[RECORDS FOR PROCESSING Boundary: Start]

-- ==== Sys2Proof/Machine/Scalar.lean ====
section
/-! DEFINITION. Sys2Proof/Machine/Scalar.lean: scalar compare, constants, arithmetic, logic and shifts (R242-R252), and scalar memory
(R253-R256). -/
namespace Sys2Proof.Machine

/-- A result of two scalar registers. -/
def scalarRR (s : State) (nx : BitVec 2) (d a b : BitVec 6) (f : DWord → DWord → DWord) : Out :=
  regOp s nx fun w => w.setS d.toNat (f (w.sreg a.toNat) (w.sreg b.toNat))
/-- A result of one scalar register. -/
def scalarR (s : State) (nx : BitVec 2) (d a : BitVec 6) (f : DWord → DWord) : Out :=
  regOp s nx fun w => w.setS d.toNat (f (w.sreg a.toNat))
/-- Write the three flags. -/
def Wave.setFlags (w : Wave) (f : FlagSet) : Wave := { w with c := f.c, z := f.z, vf := f.v }
/-- SEXT(IMM10). -/
def imm10 (i : BitVec 10) : DWord := i.signExtend 64

/-- SCMP (R242): type 0 is i64, 1 is n64. -/
def execScmp (nx : BitVec 2) (t : BitVec 1) (a b : BitVec 6) (c : BitVec 3) (s : State) : Out :=
  regOp s nx fun w => w.setFlags (cmpFlags c.toNat (t == 1#1) (w.sreg a.toNat) (w.sreg b.toNat))
/-- SCMPI (R242). -/
def execScmpi (nx : BitVec 2) (u : BitVec 1) (c : BitVec 3) (a : BitVec 6) (i : BitVec 10) (s : State) : Out :=
  regOp s nx fun w => w.setFlags (cmpFlags c.toNat (u == 1#1) (w.sreg a.toNat) (imm10 i))
/-- SSEL (R243). -/
def execSsel (nx : BitVec 2) (d a b : BitVec 6) (f : BitVec 2) (s : State) : Out :=
  regOp s nx fun w =>
    let flag := match f.toNat with
      | 0 => w.c
      | 1 => w.z
      | _ => w.vf
    w.setS d.toNat (if flag then w.sreg a.toNat else w.sreg b.toNat)

/-- SMOVI (R247). -/
def execSmovi (nx : BitVec 2) (d : BitVec 6) (i : BitVec 16) (s : State) : Out := regOp s nx fun w => w.setS d.toNat (i.signExtend 64)
/-- One 16-bit field of a register replaced (R247). -/
def putField (x : DWord) (k : Nat) (i : BitVec 16) : DWord :=
  (x &&& ~~~(0xFFFF#64 <<< (16 * k))) ||| (i.setWidth 64 <<< (16 * k))
/-- SMOVK1 (R247). -/
def execSmovk1 (nx : BitVec 2) (d : BitVec 6) (i : BitVec 16) (s : State) : Out := scalarR s nx d d fun x => putField x 1 i
/-- SMOVK2 (R247). -/
def execSmovk2 (nx : BitVec 2) (d : BitVec 6) (i : BitVec 16) (s : State) : Out := scalarR s nx d d fun x => putField x 2 i
/-- SMOVK3 (R247). -/
def execSmovk3 (nx : BitVec 2) (d : BitVec 6) (i : BitVec 16) (s : State) : Out := scalarR s nx d d fun x => putField x 3 i

/-- SADD (R248), flags by R244 when SUB is 1. -/
def execSadd (nx : BitVec 2) (d a b : BitVec 6) (f : BitVec 1) (s : State) : Out :=
  regOp s nx fun w =>
    let x := w.sreg a.toNat
    let y := w.sreg b.toNat
    let w1 := w.setS d.toNat (x + y)
    if f = 1#1 then w1.setFlags (addFlags x y) else w1
/-- SSUB (R248), flags by R244 when SUB is 1. -/
def execSsub (nx : BitVec 2) (d a b : BitVec 6) (f : BitVec 1) (s : State) : Out :=
  regOp s nx fun w =>
    let x := w.sreg a.toNat
    let y := w.sreg b.toNat
    let w1 := w.setS d.toNat (x - y)
    if f = 1#1 then w1.setFlags (subFlags x y) else w1
/-- SMUL (R248). -/
def execSmul (nx : BitVec 2) (d a b : BitVec 6) (s : State) : Out := scalarRR s nx d a b fun x y => x * y
/-- Bits [127:64] of the product (R248). -/
def mulHigh (unsigned : Bool) (x y : DWord) : DWord := BitVec.ofInt 64 ((scalarInt unsigned x * scalarInt unsigned y) / (2 ^ 64 : Nat))
/-- SMULH (R248). -/
def execSmulh (nx : BitVec 2) (d a b : BitVec 6) (u : BitVec 1) (s : State) : Out := scalarRR s nx d a b (mulHigh (u == 1#1))
/-- Quotient of SDIV (R249, R97). -/
def divScalar (unsigned : Bool) (x y : DWord) : DWord :=
  BitVec.ofInt 64 (quotInt (if unsigned then 7 else 6) (scalarInt unsigned x) (scalarInt unsigned y))
/-- Remainder of SREM (R249, R97). -/
def remScalar (unsigned : Bool) (x y : DWord) : DWord := BitVec.ofInt 64 (remInt (scalarInt unsigned x) (scalarInt unsigned y))
/-- SDIV (R249). -/
def execSdiv (nx : BitVec 2) (d a b : BitVec 6) (u : BitVec 1) (s : State) : Out := scalarRR s nx d a b (divScalar (u == 1#1))
/-- SREM (R249). -/
def execSrem (nx : BitVec 2) (d a b : BitVec 6) (u : BitVec 1) (s : State) : Out := scalarRR s nx d a b (remScalar (u == 1#1))
/-- SAND (R248). -/
def execSand (nx : BitVec 2) (d a b : BitVec 6) (s : State) : Out := scalarRR s nx d a b fun x y => x &&& y
/-- SOR (R248). -/
def execSor (nx : BitVec 2) (d a b : BitVec 6) (s : State) : Out := scalarRR s nx d a b fun x y => x ||| y
/-- SXOR (R248). -/
def execSxor (nx : BitVec 2) (d a b : BitVec 6) (s : State) : Out := scalarRR s nx d a b fun x y => x ^^^ y
/-- A shift count: bits [5:0] (R248). -/
def shiftCount (y : DWord) : Nat := y.toNat % 64
/-- SSHL (R248). -/
def execSshl (nx : BitVec 2) (d a b : BitVec 6) (s : State) : Out := scalarRR s nx d a b fun x y => x <<< shiftCount y
/-- SSHR (R248). -/
def execSshr (nx : BitVec 2) (d a b : BitVec 6) (s : State) : Out := scalarRR s nx d a b fun x y => x >>> shiftCount y
/-- SSRA (R248). -/
def execSsra (nx : BitVec 2) (d a b : BitVec 6) (s : State) : Out := scalarRR s nx d a b fun x y => x.sshiftRight (shiftCount y)
/-- The smaller of two registers (R248). -/
def minScalar (unsigned : Bool) (x y : DWord) : DWord := if scalarInt unsigned y < scalarInt unsigned x then y else x
/-- The larger of two registers (R248). -/
def maxScalar (unsigned : Bool) (x y : DWord) : DWord := if scalarInt unsigned x < scalarInt unsigned y then y else x
/-- SMIN (R248). -/
def execSmin (nx : BitVec 2) (d a b : BitVec 6) (u : BitVec 1) (s : State) : Out := scalarRR s nx d a b (minScalar (u == 1#1))
/-- SMAX (R248). -/
def execSmax (nx : BitVec 2) (d a b : BitVec 6) (u : BitVec 1) (s : State) : Out := scalarRR s nx d a b (maxScalar (u == 1#1))

/-- SADDI (R250). -/
def execSaddi (nx : BitVec 2) (d a : BitVec 6) (i : BitVec 10) (s : State) : Out := scalarR s nx d a fun x => x + imm10 i
/-- SANDI (R250). -/
def execSandi (nx : BitVec 2) (d a : BitVec 6) (i : BitVec 10) (s : State) : Out := scalarR s nx d a fun x => x &&& imm10 i
/-- SORI (R250). -/
def execSori (nx : BitVec 2) (d a : BitVec 6) (i : BitVec 10) (s : State) : Out := scalarR s nx d a fun x => x ||| imm10 i
/-- SMULI (R250). -/
def execSmuli (nx : BitVec 2) (d a : BitVec 6) (i : BitVec 10) (s : State) : Out := scalarR s nx d a fun x => x * imm10 i
/-- SSHLI (R250). -/
def execSshli (nx : BitVec 2) (d a : BitVec 6) (i : BitVec 6) (s : State) : Out := scalarR s nx d a fun x => x <<< i.toNat
/-- SSHRI (R250). -/
def execSshri (nx : BitVec 2) (d a : BitVec 6) (i : BitVec 6) (s : State) : Out := scalarR s nx d a fun x => x >>> i.toNat
/-- SSRAI (R250). -/
def execSsrai (nx : BitVec 2) (d a : BitVec 6) (i : BitVec 6) (s : State) : Out := scalarR s nx d a fun x => x.sshiftRight i.toNat

/-- The counts of SCNT (R251). -/
def countBits (sub : Nat) (x : DWord) : Nat :=
  match sub with
  | 0 => popCount x
  | 1 => leadingZeros x
  | _ => trailingZeros x
/-- SCNT (R251). -/
def execScnt (nx : BitVec 2) (d a : BitVec 6) (c : BitVec 2) (s : State) : Out := scalarR s nx d a fun x => BitVec.ofNat 64 (countBits c.toNat x)
/-- The low `n` bits of a value extended to 64 bits, with their sign or with zeros (R252, R255). -/
def extendTo64 (signed : Bool) (n x : Nat) : DWord := if signed then BitVec.ofInt 64 (signedOf n x) else BitVec.ofNat 64 (x % 2 ^ n)
/-- SEXT (R252, Table 9.5): codes 0-2 signed, 4-6 zero-extended, widths 8, 16, 32. -/
def execSext (nx : BitVec 2) (d a : BitVec 6) (w : BitVec 3) (s : State) : Out :=
  scalarR s nx d a fun x => extendTo64 (decide (w.toNat < 4)) (8 * 2 ^ (w.toNat % 4)) x.toNat

/-- s[A] + s[B] (R254). -/
def indexedAddr (a b : BitVec 6) (w : Wave) : Nat := (w.sreg a.toNat + w.sreg b.toNat).toNat
/-- The size of WS (Table 9.6). -/
def wsSize (ws : BitVec 3) : Nat := 2 ^ (ws.toNat / 2)
/-- s[A] + SEXT(offset) × size (R255). -/
def offsetAddr (a : BitVec 6) (ws : BitVec 3) (i : BitVec 7) (w : Wave) : Nat :=
  (w.sreg a.toNat + i.signExtend 64 * BitVec.ofNat 64 (wsSize ws)).toNat
/-- SLD (R254). -/
def execSld (nx : BitVec 2) (d a b : BitVec 6) (l : BitVec 4) (s : State) : Out :=
  scalarLoad s nx d 8 l (indexedAddr a b) false
/-- SST (R254). -/
def execSst (nx : BitVec 2) (d a b : BitVec 6) (l : BitVec 4) (s : State) : Out := scalarStore s nx d 8 l (indexedAddr a b)
/-- SLDI (R255, Table 9.6): odd codes extend with the sign. -/
def execSldi (nx : BitVec 2) (d a : BitVec 6) (ws : BitVec 3) (i : BitVec 7) (s : State) : Out :=
  scalarLoad s nx d (wsSize ws) 0#4 (offsetAddr a ws i) (ws.toNat % 2 == 1)
/-- SSTI (R255, Table 9.6). -/
def execSsti (nx : BitVec 2) (d a : BitVec 6) (ws : BitVec 3) (i : BitVec 7) (s : State) : Out :=
  scalarStore s nx d (wsSize ws) 0#4 (offsetAddr a ws i)
/-- SATOM (R256): an i64 atomic. -/
def execSatom (nx : BitVec 2) (d a : BitVec 6) (p : BitVec 3) (o : BitVec 3) (s : State) : Out := scalarAtomic s nx d a 6 o.toNat p.toNat
/-- SATOMF (R292). -/
def execSatomf (nx : BitVec 2) (d a : BitVec 6) (t p : BitVec 3) (o : BitVec 4) (s : State) : Out :=
  scalarAtomic s nx d a (satomfType t.toNat) o.toNat p.toNat

end Sys2Proof.Machine
end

[RECORDS FOR PROCESSING Boundary: End]

Above are records; repeat only the lines starting at the line with "replaced (R247). -/" and ending at the line with "SMOVK1 (R247). -/", exactly as they appear, both included.

/-- One 16-bit field of a register replaced (R247). -/
def putField (x : DWord) (k : Nat) (i : BitVec 16) : DWord :=
  (x &&& ~~~(0xFFFF#64 <<< (16 * k))) ||| (i.setWidth 64 <<< (16 * k))
/-- SMOVK1 (R247). -/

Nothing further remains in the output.